Well, part of that was coming from the Jewish scholastic tradition - I'm assuming there's at least one or two books in the Cult. Plus instructors with Holy Magic Theory that can act as (potential) sources of Inspiration. But after that, yeah - he has to go track down other Holy Magi, and convince them to teach him for a season or two. And then integrate, and deal with the consequences of publishing "healing spells that don't rquire vim, but do require you eat kosher for a season" or "Intelligo effects that consistently and accurate identity demons. Really."

Yep - my thought is that the main Flaw picked up by joining the Cult is "plagued by Supernatural Entity" - specifically, the Angel of Magic (Sepheriel?) tends to come into your house, and check on what you're doing. The fact that he's not actually being a holy mage is probably going to cause some friction.

Also, the magi has the "prove he's a better magi than his paren" flaw - which is why he's out doing stuff like this. (His other projects include "being Primus, despite being completely unqualified", "let's make all the grogs Magisters in Arbitus, because I don't like being surrounded by stupid people", and "I think I can have four apprentices, easy!")

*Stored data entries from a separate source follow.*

/-- O18. IADD, ISUB (wrapping, or saturating by SUB), IMUL, IMULH, IMAD, IDIV, IREM, INEG, IABS, IMIN, IMAX and the shifts, on operands of an
integer type, not computed affine: each element of the result, its sticky bits, and the frame (13 R313, R314, R316; 05 R145). IADD, ISUB,
IMUL and SHL computed affine: BASE and STRIDE of the result (06 R157). -/
def Obligations.IntegerResults : Prop :=
  (∀ (w : Full) (s : State) (c : Cursor),
      IntWord s c (.iadd w) w [w.a, w.b] .add (fun n _ a b _ =>
        if w.sub = 0 then ((a + b) % 2 ^ n, false, false)
        else
          let sg := w.sub = 1
          let t := elemInt n sg a + elemInt n sg b
          let r := if sg then clampInt t (-(2 ^ (n - 1) : Nat)) ((2 ^ (n - 1) : Nat) - 1) else clampInt t 0 ((2 ^ n : Nat) - 1)
          (wrapNat r n, false, r != t)) ∧
      IntWord s c (.isub w) w [w.a, w.b] .add (fun n _ a b _ =>
        if w.sub = 0 then ((a + (2 ^ n - b)) % 2 ^ n, false, false)
        else
          let sg := w.sub = 1
          let t := elemInt n sg a - elemInt n sg b
          let r := if sg then clampInt t (-(2 ^ (n - 1) : Nat)) ((2 ^ (n - 1) : Nat) - 1) else clampInt t 0 ((2 ^ n : Nat) - 1)
          (wrapNat r n, false, r != t)) ∧
      IntWord s c (.imul w) w [w.a, w.b] .mul (fun n _ a b _ => (a * b % 2 ^ n, false, false)) ∧
      IntWord s c (.imulh w) w [w.a, w.b] .join (fun n sg a b _ =>
        (wrapNat (elemInt n sg a * elemInt n sg b / (2 ^ n : Nat)) n, false, false)) ∧
      IntWord s c (.imad w) w [w.a, w.b, w.c] .join (fun n _ a b k => ((a * b + k) % 2 ^ n, false, false)) ∧
      IntWord s c (.idiv w) w [w.a, w.b] .join (fun n sg a b _ =>
        if b = 0 then (2 ^ n - 1, true, false)
        else if sg then
          if a = 2 ^ (n - 1) && b = 2 ^ n - 1 then (a, false, true) else (wrapNat ((sextNat a n).tdiv (sextNat b n)) n, false, false)
        else (a / b, false, false)) ∧
      IntWord s c (.irem w) w [w.a, w.b] .join (fun n sg a b _ =>
        if b = 0 then (a, true, false)
        else if sg then
          if a = 2 ^ (n - 1) && b = 2 ^ n - 1 then (0, false, true) else (wrapNat ((sextNat a n).tmod (sextNat b n)) n, false, false)
        else (a % b, false, false)) ∧
      IntWord s c (.ineg w) w [w.a] .join (fun n _ a _ _ => ((2 ^ n - a) % 2 ^ n, false, false)) ∧
      IntWord s c (.iabs w) w [w.a] .join (fun n sg a _ _ => (wrapNat (elemInt n sg a).natAbs n, false, false)) ∧
      IntWord s c (.imin w) w [w.a, w.b] .join (fun n sg a b _ => (if elemInt n sg b < elemInt n sg a then b else a, false, false)) ∧
      IntWord s c (.imax w) w [w.a, w.b] .join (fun n sg a b _ => (if elemInt n sg a < elemInt n sg b then b else a, false, false)) ∧
      IntWord s c (.shl w) w [w.a, w.b] .shl (fun n _ a b _ => (if b % 64 < n then a * 2 ^ (b % 64) % 2 ^ n else 0, false, false)) ∧
      IntWord s c (.shr w) w [w.a, w.b] .join (fun _ _ a b _ => (a / 2 ^ (b % 64), false, false)) ∧
      IntWord s c (.sar w) w [w.a, w.b] .join (fun n _ a b _ => (wrapNat (sextNat a n / (2 ^ (b % 64) : Nat)) n, false, false)) ∧
      IntWord s c (.rot w) w [w.a, w.b] .join (fun n _ a b _ => (rotElem n (w.sub = 1) a b, false, false))) ∧
  (∀ (w : Full) (s : State) (c : Cursor),
      AffineWord s c (.iadd w) w [w.a, w.b] .add (fun x =>
        ((s.srcA x w.a (wide w.ty)).1 + (s.srcA x w.b (wide w.ty)).1, (s.srcA x w.a (wide w.ty)).2 + (s.srcA x w.b (wide w.ty)).2)) ∧
      AffineWord s c (.isub w) w [w.a, w.b] .add (fun x =>
        ((s.srcA x w.a (wide w.ty)).1 - (s.srcA x w.b (wide w.ty)).1, (s.srcA x w.a (wide w.ty)).2 - (s.srcA x w.b (wide w.ty)).2)) ∧
      AffineWord s c (.imul w) w [w.a, w.b] .mul (fun x =>
        ((s.srcA x w.a (wide w.ty)).1 * (s.srcA x w.b (wide w.ty)).1,
          if w.a.level = 1 then (s.srcA x w.a (wide w.ty)).2 * (s.srcA x w.b (wide w.ty)).1.toInt
          else (s.srcA x w.b (wide w.ty)).2 * (s.srcA x w.a (wide w.ty)).1.toInt)) ∧
      AffineWord s c (.shl w) w [w.a, w.b] .shl (fun x =>
        ((s.srcA x w.a (wide w.ty)).1 <<< ((s.srcA x w.b (wide w.ty)).1.toNat % 64),
          (s.srcA x w.a (wide w.ty)).2 * (2 ^ ((s.srcA x w.b (wide w.ty)).1.toNat % 64) : Nat))))

/-- O19. AND, OR, XOR, ANDN and NOT of any type, by its width, and the bit-field and bit-count words on S32, N32, S64 and N64, each with its
frame (13 R315, R317, R318; 05 R146). That BFE and BFI read their offset and width as single registers whatever the width of the type is the
model's reading (log 13, DEDUCED): 12 R279 would read uniform operands under a 64-bit type as even pairs. The mask words, and the words made
from a mask (13 R328, R329): m0 reads as the issuing group. -/
def Obligations.BitAndMaskResults : Prop :=
  (∀ (w : Full) (s : State) (c : Cursor),
      BitWord s c (.andI w) w [w.a, w.b] (fun _ a b => Nat.land a b) ∧
      BitWord s c (.orI w) w [w.a, w.b] (fun _ a b => Nat.lor a b) ∧
      BitWord s c (.xorI w) w [w.a, w.b] (fun _ a b => Nat.xor a b) ∧
      BitWord s c (.andn w) w [w.a, w.b] (fun n a b => Nat.land a (2 ^ n - 1 - b)) ∧
      BitWord s c (.notI w) w [w.a] (fun n a _ => 2 ^ n - 1 - a) ∧
      (let x := s.issOf c w.pn w.pm
       let h := headF w [(w.d, regsFor w.ty), (w.a, regsFor w.ty), (w.b, 1), (w.c, 1)] (perWave w.d)
       let n := if wide w.ty then 64 else 32
       (Issues s c (.bfe w) h → wordInts w.ty = true → tagsAre x [w.a] w.ty = true →
         Writes s c (.bfe w) h w.d (wide w.ty) w.ty (fun l =>
           bfeWord n (w.sub = 1) (s.src x w.a w.ty (wide w.ty) l) (s.srcU x w.b 32 l) (s.srcU x w.c 32 l))) ∧
       (Issues s c (.bfi w) h → wordInts w.ty = true → tagsAre x [w.a, w.d] w.ty = true →
         Writes s c (.bfi w) h w.d (wide w.ty) w.ty (fun l =>
           bfiWord n (s.src x w.d w.ty (wide w.ty) l) (s.src x w.a w.ty (wide w.ty) l) (s.srcU x w.b 32 l) (s.srcU x w.c 32 l)))) ∧
      (let x := s.issOf c w.pn w.pm
       let h := headF w [(w.d, regsFor w.ty), (w.a, regsFor w.ty)] (perWave w.d)
       let n := if wide w.ty then 64 else 32
       wordInts w.ty = true → tagsAre x [w.a] w.ty = true →
       (Issues s c (.popc w) h → Writes s c (.popc w) h w.d (wide w.ty) w.ty (fun l => popCount n (s.src x w.a w.ty (wide w.ty) l))) ∧
       (Issues s c (.clz w) h → Writes s c (.clz w) h w.d (wide w.ty) w.ty (fun l => clz n (s.src x w.a w.ty (wide w.ty) l))) ∧
       (Issues s c (.ctz w) h → Writes s c (.ctz w) h w.d (wide w.ty) w.ty (fun l => ctz n (s.src x w.a w.ty (wide w.ty) l))) ∧
       (Issues s c (.brev w) h → Writes s c (.brev w) h w.d (wide w.ty) w.ty (fun l => revBits n (s.src x w.a w.ty (wide w.ty) l))))) ∧
  (∀ (w : Full) (s : State) (c : Cursor),
      let x := s.issOf c w.pn w.pm
      let h := headF w [] false
      let g := headF w [(w.d, 1)] (perWave w.d)
      (Issues s c (.mand w) h → WritesMask s c (.mand w) h w.d (fun l => (x.mask w.a).getLsbD l && (x.mask w.b).getLsbD l)) ∧
      (Issues s c (.mor w) h → WritesMask s c (.mor w) h w.d (fun l => (x.mask w.a).getLsbD l || (x.mask w.b).getLsbD l)) ∧
      (Issues s c (.mxor w) h → WritesMask s c (.mxor w) h w.d (fun l => (x.mask w.a ^^^ x.mask w.b).getLsbD l)) ∧
      (Issues s c (.mnot w) h → WritesMask s c (.mnot w) h w.d (fun l => (~~~ x.mask w.a).getLsbD l)) ∧
      (Issues s c (.mandn w) h → WritesMask s c (.mandn w) h w.d (fun l => (x.mask w.a &&& ~~~ x.mask w.b).getLsbD l)) ∧
      (Issues s c (.mpopc w) g → Writes s c (.mpopc w) g w.d false tagN32 (fun _ => popCount 32 (x.mask w.a).toNat)) ∧
      (Issues s c (.mffs w) g → Writes s c (.mffs w) g w.d false tagN32 (fun _ => ctz 32 (x.mask w.a).toNat)) ∧
      (Issues s c (.mtos w) g → Writes s c (.mtos w) g w.d false tagN32 (fun _ => (x.mask w.a).toNat)) ∧
      (Issues s c (.mlive w) g → Writes s c (.mlive w) g w.d false tagN32 (fun _ => x.live.toNat)) ∧
      (let h := headF w [(w.a, 1)] false
       Issues s c (.stom w) h → WritesMask s c (.stom w) h w.d (fun l =>
         if w.a.level = 0 then (s.srcU x w.a 32 l).testBit l else s.srcU x w.a 32 l != 0)))

/-- O20. ICMP, ISEL, MOV, PROM, MOVI, LEA, PICKL, VTOA, MKAFF, ABASE and ASTRIDE: the destination's value and the frame (13 R319-R322,
R324-R327). That VTOA and PICKL do not ask for a tag of their source is the model's reading (log 13). VRDX reads, and VWRX writes, in each
lane the register that lies an index of registers (of pairs, in a wide type) past the one named, and VWRX leaves every other register, and
every other lane of those, as it was; the registers VRDX reads agree in their tag (13 R330). -/
def Obligations.MoveResults : Prop :=
  (∀ (w : Full) (s : State) (c : Cursor),
      let x := s.issOf c w.pn w.pm
      let wd := wide w.ty
      let k := regsFor w.ty
      let n := if wd then 64 else 32
      (let h := headF w [(w.a, k), (w.b, k)] false
       Issues s c (.icmp w) h → (wordInts w.ty = true ∨ w.ty = 15) → tagsAre x [w.a, w.b] w.ty = true →
         WritesMask s c (.icmp w) h w.d (fun l => icmpCond w.sub n (s.src x w.a w.ty wd l) (s.src x w.b w.ty wd l))) ∧
      (∀ t m, let h := headF w [(w.d, k), (w.a, k), (w.b, k)] false
       Issues s c (.isel w) h → w.c = .m m → keptTag x [w.a, w.b] w.ty = some t →
         Writes s c (.isel w) h w.d wd t (fun l =>
           if (x.wave.rm x.g m).getLsbD l then s.src x w.a w.ty wd l else s.src x w.b w.ty wd l)) ∧
      (∀ t, keptTag x [w.a] w.ty = some t → w.a.level ≠ 1 →
        (Issues s c (.movI w) (headT w [w.a]) → Writes s c (.movI w) (headT w [w.a]) w.d wd t (fun l => s.src x w.a w.ty wd l)) ∧
        (Issues s c (.prom w) (headT w [w.a]) → Writes s c (.prom w) (headT w [w.a]) w.d wd t (fun l => s.src x w.a w.ty wd l))) ∧
      (∀ t, keptTag x [w.a] w.ty = some t → w.a.level = 1 →
        (Issues s c (.movI w) (headT w [w.a]) →
          WritesAffine s c (.movI w) (headT w [w.a]) w.d wd t (s.srcA x w.a wd).1 (s.srcA x w.a wd).2) ∧
        (Issues s c (.prom w) (headT w [w.a]) →
          WritesAffine s c (.prom w) (headT w [w.a]) w.d wd t (s.srcA x w.a wd).1 (s.srcA x w.a wd).2)) ∧
      (∀ (d : Opnd) (ty : Nat) (imm : Word), let h := Head.plain [(d, 1)] (perWave d)
        Issues s c (.movi d ty imm) h → Writes s c (.movi d ty imm) h d false ty (fun _ => imm.toNat)) ∧
      (let h := headF w [(w.d, k), (w.a, k), (w.b, k), (w.c, 1)] (perWave w.d)
       let sh := s.srcU x w.c 32 (lowestLane x.e) % 64
       Issues s c (.lea w) h → (w.ty = tagN32 ∨ w.ty = tagN64) → tagsAre x [w.a, w.b] w.ty = true → x.e ≠ 0 →
         (computedLevel .lea w ≠ 1 → Writes s c (.lea w) h w.d wd w.ty (fun l => s.src x w.a w.ty wd l + s.src x w.b w.ty wd l * 2 ^ sh)) ∧
         (computedLevel .lea w = 1 → WritesAffine s c (.lea w) h w.d wd w.ty ((s.srcA x w.a wd).1 + ((s.srcA x w.b wd).1 <<< sh)) (s.srcA x w.a wd).2)) ∧
      (let h := headF w [(w.d, k), (w.a, k), (w.b, 1)] true
       Issues s c (.pickl w) h → Writes s c (.pickl w) h w.d wd w.ty (fun _ => s.src x w.a w.ty wd (s.srcU x w.b 32 x.lane0 % 32))) ∧
      (∀ r, let h := headF w [(w.d, 1), (w.a, k)] true
       Issues s c (.vtoa w) h → (w.ty = tagN32 ∨ w.ty = tagN64) → x.e ≠ 0 →
         affineFit n (lanesOf x.live) (fun l => s.src x w.a w.ty wd l) = some r →
         WritesAffine s c (.vtoa w) h w.d wd w.ty r.1 r.2) ∧
      (let h := headF w [(w.d, 1), (w.a, if w.m5 then 2 else 1), (w.b, 1)] true
       Issues s c (.mkaff w) h → WritesAffine s c (.mkaff w) h w.d w.m5 w.ty (s.srcA x w.a w.m5).1 (s.srcI x w.b x.lane0)) ∧
      (let h := headF w [(w.d, if w.m5 then 2 else 1), (w.a, 1)] true
       Issues s c (.abase w) h → Writes s c (.abase w) h w.d w.m5 w.ty (fun _ => (s.srcA x w.a w.m5).1.toNat)) ∧
      (let h := headF w [(w.d, 1), (w.a, 1)] true
       Issues s c (.astride w) h → Writes s c (.astride w) h w.d false tagN32 (fun _ => wrapNat (s.srcA x w.a w.m5).2 32))) ∧
  (∀ (w : Full) (s : State) (c : Cursor) (b t : Nat),
      let x := s.issOf c w.pn w.pm
      let wd := wide w.ty
      let k := regsFor w.ty
      let reg := fun l => b + k * s.srcU x w.b 32 l
      let h := headF w [(w.d, k), (w.a, k), (w.b, 1)] false
      (∀ l ∈ lanesOf x.e, reg l + k ≤ max (s.footOf c.wave).vregs c.vvirt) →
      (Issues s c (.vrdx w) h → w.a = .v b → (∀ l ∈ lanesOf x.e, x.wave.rtag (reg l) = t) → x.e ≠ 0 →
        Writes s c (.vrdx w) h w.d wd t (fun l => s.src x (.v (reg l)) w.ty wd l)) ∧
      (Issues s c (.vwrx w) h → w.d = .v b → w.a = .v t →
        Completes s c (.vwrx w) h (s.modWave c.wave (fun v => (lanesOf x.e).foldl (fun v l =>
          v.putV (reg l) wd (x.wave.rtag t) (laneBit l) (fun l => s.src x w.a w.ty wd l)) v)) ∧
        ∀ u, exec (.vwrx w) s = .next u →
          let v := s.wave c.wave
          let v1 := u.wave c.wave
          OnlyWave s u c.wave ∧ SameWave v v1 false ∧ SameRegs v v1 (.v 0) (max (s.footOf c.wave).vregs c.vvirt) ∧
          (∀ r l, l < 32 → ¬ (x.e.getLsbD l = true ∧ reg l ≤ r ∧ r < reg l + k) → v1.rv r l = v.rv r l) ∧
          (∀ r, (∀ l ∈ lanesOf x.e, r < reg l ∨ reg l + k ≤ r) → v1.rtag r = v.rtag r)))

/-- O21. CVTI and FCVT between types their tables allow: each lane's packed elements are rounded once and saturated, with the sticky bit and SAT
of %wstat where an element saturates (13 R323; 14 R345). -/
def Obligations.ConversionResults : Prop :=
  ∀ (w : Full) (s : State) (c : Cursor),
    let x := s.issOf c w.pn w.pm
    let src := litOf w.b
    let dst := w.ty
    let h := headF w [(w.d, regsFor dst), (w.a, regsFor src)] (perWave w.d)
    let r := fun l => convertLane src dst (roundMode x w.sub) (w.m5 && dst = 23) (s.src x w.a src (wide src) l)
    let eff := (((s.put x w.d (wide dst) dst (fun l => (r l).1)).sticky x w.d 0 (x.where_ (fun l => (r l).2.2))).setSat x.w
      (x.where_ (fun l => (r l).2.1) != 0))
    (intGroup src || floatGroup src || convGroup src) = true → convOk src dst = true → tagsAre x [w.a] src = true → x.e ≠ 0 →
    (Issues s c (.cvti w) h → intGroup dst = true →
      Completes s c (.cvti w) h eff ∧ RegFrame s (s.retire c h eff) c.wave w.d (if wide dst then 2 else 1) true) ∧
    (Issues s c (.fcvt w) h → (floatGroup dst || convGroup dst) = true →
      Completes s c (.fcvt w) h eff ∧ RegFrame s (s.retire c h eff) c.wave w.d (if wide dst then 2 else 1) true)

I would think that the main benefits would be the ability to avoid the Limit of the Divine - but it's not actually that. By itself, I suppose Holy magic mainly grants the ability to use Divine auras and Fatigue instead of vis (that last one being kind of nice, actually). To use the actual Holy Magic abilities, you'd need the Powers/Methods. (which are separate integrations, I guess.)

I think that Learned Magician-style amulets and chartae combined with Holy Magic well conveys the look and feel of a Kabbalistic Hermetic Magic. (A more Hedge Kabbalah tradition that has both LM and Divine Magic, is very apt. With a generous interpretation of Learned Magician rules, I would understand an unwillingness to tangle with these guys after the schism war.)

Start with Performance Magic: Scribe (K'tav Ashur) for casting sponts and formulaics while writing some Biblical verse or Aramaic gibberish while calling them out.

Then Sorcerous Magic tainted by Divine.

Then a Major Mystery Virtue that adds one of <Magic, Faerie, Infernal, Divine> Lore to Casting Score, also aligning spell to that realm.

The Amulet virtue is fine, but they should last much longer, given how often mezuzot need to be checked.

The breakthrough from LM allowing fast charged items is also apt, though very owerful.

anyway,

Ken

One thing Jewish magi might want to do is find a replacement for Artes Liberales and Philosophiae in ritual and ceremonial magic. Astrology and "natural magic with herbs and stones" are both explicitly prohibited by mitzvah, if I'm reading the mitzvah right.

strokes chin rabbinically

Depends who you ask.

AL and Ph work nicely, though the books read to develop AL would be different, and some of the correspondences from Ph might also be different. A skim through Sefer Yitzarah in translation might be worthwhile. The "book" is 1000 words, is one of the more comprehensible original source books, and is really not much more than a series of correspondences, including astrological.

Rabbis have debated what is magic or not, what magic is forbidden, why it is forbidden, etc.

A tradition that considers Hermetic Magic to be natural would rule that this is kosher, though pagan practices that go along with it are idolatrous. They might say that the "Hermes" in OoH refers to the person, not the god, so would be ok being members, etc., though might want to change the name "lest people be confused." Using magic to break the Sabbath would be as much a sin as doing it by hand.